Critics are blasting Donald Trump for saying his tax plan would be open to negotiation should it ever get to Congress. There are plenty of reasons to criticize the presumptive GOP presidential candidate, but a willingness to find a middle ground on an important policy issue should not be one of them. How did stating the obvious become a political sin?
True, Trump has been somewhat ambiguous about what exactly he would agree to in a future congressional negotiation. But we are looking at two separate issues here: What does a politician want, and what would he settle for.
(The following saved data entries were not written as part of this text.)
-- ==== Sys2Proof/Machine/TileChecks.lean ====
section
/-! DEFINITION. The static and dynamic checks of a descriptor (R90, R95 to R105, R170, R171, Table 4.10). -/

namespace Sys2Proof.Machine

/-- Word i of a descriptor. -/
abbrev dw (ws : List (BitVec 64)) (i : Nat) : BitVec 64 := wordAt ws i

/-- CLASS of a descriptor (Table 4.2). -/
def dClass (ws : List (BitVec 64)) : Nat := fld (dw ws 0) 63 61
/-- OP. -/
def dOp (ws : List (BitVec 64)) : Nat := fld (dw ws 0) 60 56
/-- BAR. -/
def dBar (ws : List (BitVec 64)) : Bool := bitAt (dw ws 0) 55
/-- SIG. -/
def dSig (ws : List (BitVec 64)) : Bool := bitAt (dw ws 0) 54
/-- SIG_CELL. -/
def dSigCell (ws : List (BitVec 64)) : Nat := fld (dw ws 0) 53 46
/-- RND code. -/
def dRnd (ws : List (BitVec 64)) : Nat := fld (dw ws 0) 45 44
/-- OVF. -/
def dOvf (ws : List (BitVec 64)) : Bool := bitAt (dw ws 0) 43
/-- SCALE_RULE. -/
def dFit (ws : List (BitVec 64)) : Bool := bitAt (dw ws 0) 42
/-- Whether every field (hi, lo) of a word is zero. -/
def zeros (w : BitVec 64) (fs : List (Nat × Nat)) : Bool := fs.all (fun f => decide (fld w f.1 f.2 = 0))

/-- Whether CLASS and OP name an operation (Tables 4.2, 4.5, 4.8, 4.9), and AOP of an ATOMIC one (Table 4.7). -/
def opDefined (ws : List (BitVec 64)) : Bool :=
  match dClass ws with
  | 0 => decide (dOp ws = 0)
  | 1 => decide (dOp ws ≤ 0x1A)
  | 2 => decide (dOp ws ≤ 1)
  | 3 => decide (dOp ws ≤ 6) && (decide (dOp ws ≠ 5) || decide (fld (dw ws 0) 29 27 ≤ 4))
  | 4 => decide (dOp ws ≤ 5)
  | _ => false

/-- Whether a VX operation reads Y (Table 4.5). -/
def usesY (op : Nat) : Bool := decide (op ≤ 5) || decide (op = 0x0E)
/-- Whether a VX operation reads Z (Table 4.5). -/
def usesZ (op : Nat) : Bool := decide (op = 3)
/-- Whether a VX operation reduces rows (R98). -/
def isReduce (op : Nat) : Bool := decide (0x18 ≤ op ∧ op ≤ 0x1A)

/-- SIG_CELL is used only with SIG (Table 4.2). -/
def sigOk (w0 : BitVec 64) : Bool := bitAt w0 54 || zeros w0 [(53, 46)]

/-- IXN of an operand field is used only with IXE (R91). -/
def ixOk (f : Nat) : Bool := decide (f / 2 ^ 23 % 2 = 1) || decide (f / 2 ^ 19 % 16 = 0)

/-- Reserved bits and unused fields are zero, those an enable bit leaves unused among them (R90, cause 0x02; log 44). -/
def reservedOk (ws : List (BitVec 64)) : Bool :=
  let w0 := dw ws 0
  let w1 := dw ws 1
  let w2 := dw ws 2
  let w3 := dw ws 3
  match dClass ws with
  | 0 => zeros w0 [(7, 0)] && zeros w2 [(11, 0)] && decide (w3 = 0) && (bitAt w2 12 || zeros w2 [(63, 40)]) && sigOk w0 &&
    ixOk (fld w1 63 40) && ixOk (fld w1 39 16) && ixOk (fld w2 63 40) && ixOk (fld w2 39 16)
  | 1 =>
    let op := dOp ws
    zeros w0 [(9, 0)] && zeros w2 [(11, 0)] && decide (w3 = 0) && sigOk w0 &&
    ixOk (fld w1 63 40) && ixOk (fld w1 39 16) && ixOk (fld w2 63 40) && ixOk (fld w2 39 16) &&
    (usesY op || (zeros w0 [(13, 12)] && zeros w1 [(39, 16), (11, 8)] && zeros w2 [(14, 14)])) &&
    (usesZ op || (zeros w0 [(11, 10)] && zeros w1 [(7, 4)] && zeros w2 [(63, 40), (13, 13)]))
  | 2 =>
    zeros w2 [(15, 0)] && (bitAt w2 16 || zeros w0 [(45, 42)]) && sigOk w0 && ixOk (fld w2 63 40) &&
    (bitAt w2 27 || zeros w2 [(31, 28)]) && (bitAt w0 0 || zeros w2 [(39, 32)]) &&
    (if dOp ws = 0 then zeros w0 [(0, 0)] else zeros w0 [(1, 1)])
  | 3 =>
    let op := dOp ws
    zeros w0 [(54, 42), (2, 0)] &&
    (decide (op = 0 ∨ op = 1 ∨ op = 6) || zeros w0 [(41, 34)]) &&
    (decide (op = 0) || zeros w0 [(31, 31)]) && (decide (op = 1) || zeros w0 [(30, 30)]) &&
    (if op = 5 then ixOk (fld w0 26 3) else zeros w0 [(29, 3)]) &&
    (decide (op = 3 ∨ op = 4 ∨ op = 5) || zeros w0 [(33, 32)]) &&
    (match op with
     | 0 => decide (w2 = 0 ∧ w3 = 0)
     | 1 => decide (w3 = 0) && (bitAt w0 30 || decide (w2 = 0))
     | 2 => decide (w3 = 0)
     | 3 => decide (w1 = 0 ∧ w2 = 0 ∧ w3 = 0)
     | 4 => decide (w3 = 0)
     | 5 => decide (fld w0 29 27 = 4) || decide (w3 = 0)
     | _ => decide (w2 = 0 ∧ w3 = 0))
  | _ =>
    let op := dOp ws
    zeros w0 [(54, 42), (5, 0)] && decide (w2 = 0 ∧ w3 = 0) &&
    (decide (op = 2 ∨ op = 4 ∨ op = 5) || zeros w0 [(41, 38)]) &&
    (decide (op = 1 ∨ op = 2 ∨ op = 3) || zeros w0 [(37, 14)]) &&
    (decide (op = 3) || zeros w0 [(13, 6)]) &&
    (match op with
     | 3 => true
     | 4 | 5 => zeros w1 [(63, 32)]
     | _ => decide (w1 = 0))

/-- A format code that is defined and permits MX where MX is set (R36). -/
def fmtOk (code : Nat) (mx : Bool) : Bool :=
  match Fmt.ofCode code with
  | some f => !mx || f.mxAllowed
  | none => false

/-- Formats are permitted (R36, R64, R66, R98, cause 0x03). -/
def formatsOk (ws : List (BitVec 64)) : Bool :=
  let w1 := dw ws 1
  let w2 := dw ws 2
  match dClass ws with
  | 0 =>
    let c := fld w1 7 4
    fmtOk (fld w1 15 12) (bitAt w2 15) && fmtOk (fld w1 11 8) (bitAt w2 14) && fmtOk (fld w1 3 0) (bitAt w2 13) &&
    decide (fld w1 15 12 ≠ 9 ∧ fld w1 11 8 ≠ 9) &&
    (!(bitAt w2 12) || decide (c = 0 ∨ c = 1 ∨ c = 2 ∨ c = 9))
  | 1 =>
    let op := dOp ws
    fmtOk (fld w1 15 12) (bitAt w2 15) && (!(usesY op) || fmtOk (fld w1 11 8) (bitAt w2 14)) &&
    (!(usesZ op) || fmtOk (fld w1 7 4) (bitAt w2 13)) && fmtOk (fld w1 3 0) (bitAt w2 12) &&
    (decide (fld w1 3 0 ≠ 9) || decide (op = 0 ∨ op = 1 ∨ op = 8 ∨ op = 0x18 ∨ op = 0x19)) &&
    (!(isReduce op) || !(bitAt w2 12))
  | 2 => !(bitAt w2 16) || (fmtOk (fld w2 26 23) (bitAt w2 18) && fmtOk (fld w2 22 19) (bitAt w2 17))
  | _ => true

/-- Size fields in range (R168, R174, cause 0x04): LEN of ACQUIRE and PUBLISH is at least 1. -/
def sizesOk (ws : List (BitVec 64)) : Bool :=
  if dClass ws = 3 ∧ (dOp ws = 2 ∨ dOp ws = 4) then decide (dw ws 2 ≠ 0) else true

/-- The first failing static check, if any (R104). -/
def staticCause (ws : List (BitVec 64)) : Option Nat :=
  if !(opDefined ws) then some 1
  else if !(reservedOk ws) then some 2
  else if !(formatsOk ws) then some 3
  else if !(sizesOk ws) then some 4
  else none

/-! ### Shapes of a matrix descriptor (Table 4.3) -/

/-- A format by code, FP32 where the code is reserved. -/
def fmtOf (code : Nat) : Fmt := (Fmt.ofCode code).getD .fp32

/-- Fields of a matrix descriptor. -/
structure MxD where
  /-- Rows. -/
  m : Nat
  /-- Columns. -/
  n : Nat
  /-- Inner dimension. -/
  k : Nat
  /-- Format of A. -/
  fa : Fmt
  /-- Format of B. -/
  fb : Fmt
  /-- Format of C. -/
  fc : Fmt
  /-- Format of D. -/
  fd : Fmt
  /-- A is MX. -/
  mxa : Bool
  /-- B is MX. -/
  mxb : Bool
  /-- D is MX. -/
  mxd : Bool
  /-- C is present. -/
  cpres : Bool
  /-- Granules of A, B, C and D. -/
  ga : Nat
  /-- First granule of B. -/
  gb : Nat
  /-- First granule of C. -/
  gc : Nat
  /-- First granule of D. -/
  gd : Nat
  deriving DecidableEq, Repr

/-- The matrix descriptor as its tile resolves it (Table 4.3, R91). -/
def mxD (t : Tile) (ws : List (BitVec 64)) : MxD :=
  let w0 := dw ws 0
  let w1 := dw ws 1
  let w2 := dw ws 2
  { m := fld w0 41 36 + 1, n := fld w0 35 24 + 1, k := fld w0 23 8 + 1
    fa := fmtOf (fld w1 15 12), fb := fmtOf (fld w1 11 8), fc := fmtOf (fld w1 7 4), fd := fmtOf (fld w1 3 0)
    mxa := bitAt w2 15, mxb := bitAt w2 14, mxd := bitAt w2 13, cpres := bitAt w2 12
    ga := effGranule t (fld w1 63 40), gb := effGranule t (fld w1 39 16), gc := effGranule t (fld w2 63 40)
    gd := effGranule t (fld w2 39 16) }
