-- ==== Sys2Proof/Machine/CollOps.lean ====
section
/-! DEFINITION. The collectives engine: groups, launches, segments, credits and endings (R303 to R340). -/

namespace Sys2Proof.Machine

/-! ### Launch block (Table 11.3) -/

/-- OP. -/
def lbOp (ws : List (BitVec 64)) : Nat := fld (wordAt ws 0) 63 60
/-- REDOP. -/
def lbRed (ws : List (BitVec 64)) : Nat := fld (wordAt ws 0) 59 58
/-- FS. -/
def lbFs (ws : List (BitVec 64)) : Nat := fld (wordAt ws 0) 57 54
/-- FD. -/
def lbFd (ws : List (BitVec 64)) : Nat := fld (wordAt ws 0) 53 50
/-- RND: delivery rounding. -/
def lbRnd (ws : List (BitVec 64)) : Rnd := if bitAt (wordAt ws 0) 49 then .rto else .rne
/-- TRIGGER. -/
def lbTrig (ws : List (BitVec 64)) : Bool := bitAt (wordAt ws 0) 48
/-- DST_CELL. -/
def lbCell (ws : List (BitVec 64)) : Nat := fld (wordAt ws 0) 47 40
/-- NOTIFY_TILE. -/
def lbNotify (ws : List (BitVec 64)) : Nat := fld (wordAt ws 0) 39 34
/-- ROOT. -/
def lbRoot (ws : List (BitVec 64)) : Nat := fld (wordAt ws 0) 33 17
/-- Chunk length in segments. -/
def lbChunk (ws : List (BitVec 64)) : Nat := fld (wordAt ws 3) 63 52 + 1
/-- Elements. -/
def lbCount (ws : List (BitVec 64)) : Nat := fld (wordAt ws 3) 51 28 + 1
/-- TCELL. -/
def lbTcell (ws : List (BitVec 64)) : Nat := fld (wordAt ws 3) 27 20
/-- TTILE. -/
def lbTtile (ws : List (BitVec 64)) : Nat := fld (wordAt ws 3) 19 14
/-- TSTEP. -/
def lbTstep (ws : List (BitVec 64)) : Nat := fld (wordAt ws 4) 63 32

/-- A fast-path operation (R314): 64 B or less in travel format, and every BARRIER. -/
def lbFast (ws : List (BitVec 64)) : Bool := decide (lbOp ws = 0) || decide (6 * lbCount ws ≤ 64)
/-- Segments of an operation (R313). -/
def lbSegs (ws : List (BitVec 64)) : Nat := if lbFast ws then 1 else (lbCount ws + 31) / 32
/-- Elements of segment i. -/
def lbLen (ws : List (BitVec 64)) (i : Nat) : Nat := if lbOp ws = 0 then 0 else min 32 (lbCount ws - 32 * i)
/-- Chunks of an operation. -/
def lbChunks (ws : List (BitVec 64)) : Nat := (lbSegs ws + lbChunk ws - 1) / lbChunk ws

/-! ### Groups and operations -/

/-- A group by handle index. -/
def State.group (s : State) (i : Nat) : Option CGroup := mfind s.coll.groups i

/-- A group changed. -/
def State.modGroup (s : State) (i : Nat) (f : CGroup → CGroup) : State :=
  match s.group i with
  | some g => { s with coll := { s.coll with groups := mput s.coll.groups i (f g) } }
  | none => s

/-- An operation in flight. -/
def State.op (s : State) (g : Nat) (seq : BitVec 32) : Option COp :=
  s.coll.inflight.find? (fun o => o.group = g && o.seq = seq)

/-- An operation changed. -/
def State.modOp (s : State) (g : Nat) (seq : BitVec 32) (f : COp → COp) : State :=
  { s with coll := { s.coll with inflight := s.coll.inflight.map (fun o => if o.group = g ∧ o.seq = seq then f o else o) } }

/-- The launch words an operation goes by: those of its first launch. -/
def COp.ws (o : COp) : List (BitVec 64) := match o.launch with
  | l :: _ => l.words
  | [] => []

/-- Whether every member die of the module has launched (R316). -/
def COp.takesPart (o : COp) (g : CGroup) : Bool := g.dies.all (fun d => o.launch.any (fun l => l.die = d))

/-- Tree of segment i (R319). -/
def CGroup.treeOfSeg (g : CGroup) (ws : List (BitVec 64)) (seq : BitVec 32) (i : Nat) : Nat :=
  if g.oneTree then 0 else if lbFast ws then seq.toNat % 2 else i / lbChunk ws % 2

/-- Segments of an operation on a tree that the node has not yet forwarded or sent down. -/
def COp.left (o : COp) (g : CGroup) (t : Nat) : List Nat :=
  (List.range (lbSegs o.ws)).filter (fun i => decide (g.treeOfSeg o.ws o.seq i = t) && !(o.sent.contains (t, i)))

/-- Segments the group holds slots for on each tree, for this operation (R306, R318). -/
def COp.slots (o : COp) (g : CGroup) : Nat := if lbFast o.ws then 1 else g.slots

/-- The window of an operation on a tree (R318). -/
def COp.window (o : COp) (g : CGroup) (t : Nat) : List Nat := (o.left g t).take (o.slots g)

/-- First index beyond the window. -/
def COp.beyond (o : COp) (g : CGroup) (t : Nat) : Nat := ((o.left g t).drop (o.slots g)).headD (lbSegs o.ws)

/-- Whether an operation is at the head of its group's queue on a tree (R318). -/
def State.opHead (s : State) (gi : Nat) (g : CGroup) (o : COp) (t : Nat) : Bool :=
  ((s.coll.inflight.filter (fun x => x.group = gi)).takeWhile (fun x => decide (x.seq ≠ o.seq))).all
    (fun x => (x.left g t).isEmpty)

/-- The parent module of this node on a tree; none at a root. -/
def CGroup.parent (g : CGroup) (t : Nat) : Option (BitVec 19) := (g.parents[t]?).getD none
/-- The child modules of this node on a tree. -/
def CGroup.kids (g : CGroup) (t : Nat) : List (BitVec 19) := g.children.getD t []

/-- Position of ROOT's rank: module and die. -/
def CGroup.rankPos (g : CGroup) (rank : Nat) : Option (BitVec 19 × Nat) :=
  (g.memberOf.find? (fun m => m.1 = rank)).map (fun m => (BitVec.ofNat 19 m.2.1, m.2.2.1))

/-- The position code of an engine: its module with DIE 0xF (R324). -/
def toEngine (p : BitVec 19) : BitVec 19 := p ||| 15

/-- Whether a die of this module is ROOT's. -/
def State.isRootDie (s : State) (g : CGroup) (ws : List (BitVec 64)) (d : Nat) : Bool :=
  match g.rankPos (lbRoot ws) with
  | some (p, rd) => s.isHere p && decide (rd = d)
  | none => false

/-! ### Packets (R307, R324, Table 11.5) -/

/-- Context tag under which a member module knows the group (R324). -/
def CGroup.tagAt (g : CGroup) (p : BitVec 19) : BitVec 12 :=
  match g.memberOf.find? (fun m => BitVec.ofNat 19 m.2.1 ||| 15 = p) with
  | some m => BitVec.ofNat 12 m.2.2.2
  | none => 0

/-- Extension words C0 and C1. -/
def collExt (g : CGroup) (seq : BitVec 32) (kind tree seg : Nat) (flags : BitVec 3) (blocking : BitVec 20) : List (BitVec 64) :=
  [pack [(g.gtag.toNat, 44), (seq.toNat, 12), (kind, 9), (tree, 8)],
   pack [(g.pdig.toNat, 52), (seg, 32), (flags.toNat, 20), (blocking.toNat, 0)]]

/-- A COLL packet to a module, from the engine of this one or, for a probe passed on, from its first sender. -/
def State.collPkt (s : State) (g : CGroup) (dst src : BitVec 19) (seq : BitVec 32) (kind tree seg : Nat) (flags : BitVec 3)
    (blocking : BitVec 20) (data : List Byte) : State :=
  s.inject (Hdr.pkt { ty := 5, len := data.length, dst := dst, dctx := g.tagAt dst, src := src }
    (collExt g seq kind tree seg flags blocking) data)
I don’t see what’s wrong with a pol who 1) admits he isn’t going to get everything he wants and 2) gives voters a better idea of where he’d be willing to cut deals.
To my ear at least, Trump has not backed away from his basic plan: An enormous tax cut, mostly for high-income households. Absent details to the contrary, Trump’s plan remains built on a top individual rate of 25 percent, a top business rate of 15 percent, and a top rate on investment income of 20 percent. I have not heard him change any of that.
This is what Trump told the Wall Street Journal’s Richard Rubin on May 9 (paywall):
My core beliefs are I want a major tax cut. And I’m only being honest with people. You can’t just say this is what my plan will be. You have to negotiate this with many other people, and those many other people are congressmen and senators, etc., and everybody knows that you have to do that.”
And what exactly is wrong with saying it?
Sure, Trump has built an extensive record of changing his policy story for different audiences. One day, he wants to bomb the s--t out of ISIS. Soon after, he’s echoing the isolationism of the 1930s by calling for America First. And, yes, this makes people cynical.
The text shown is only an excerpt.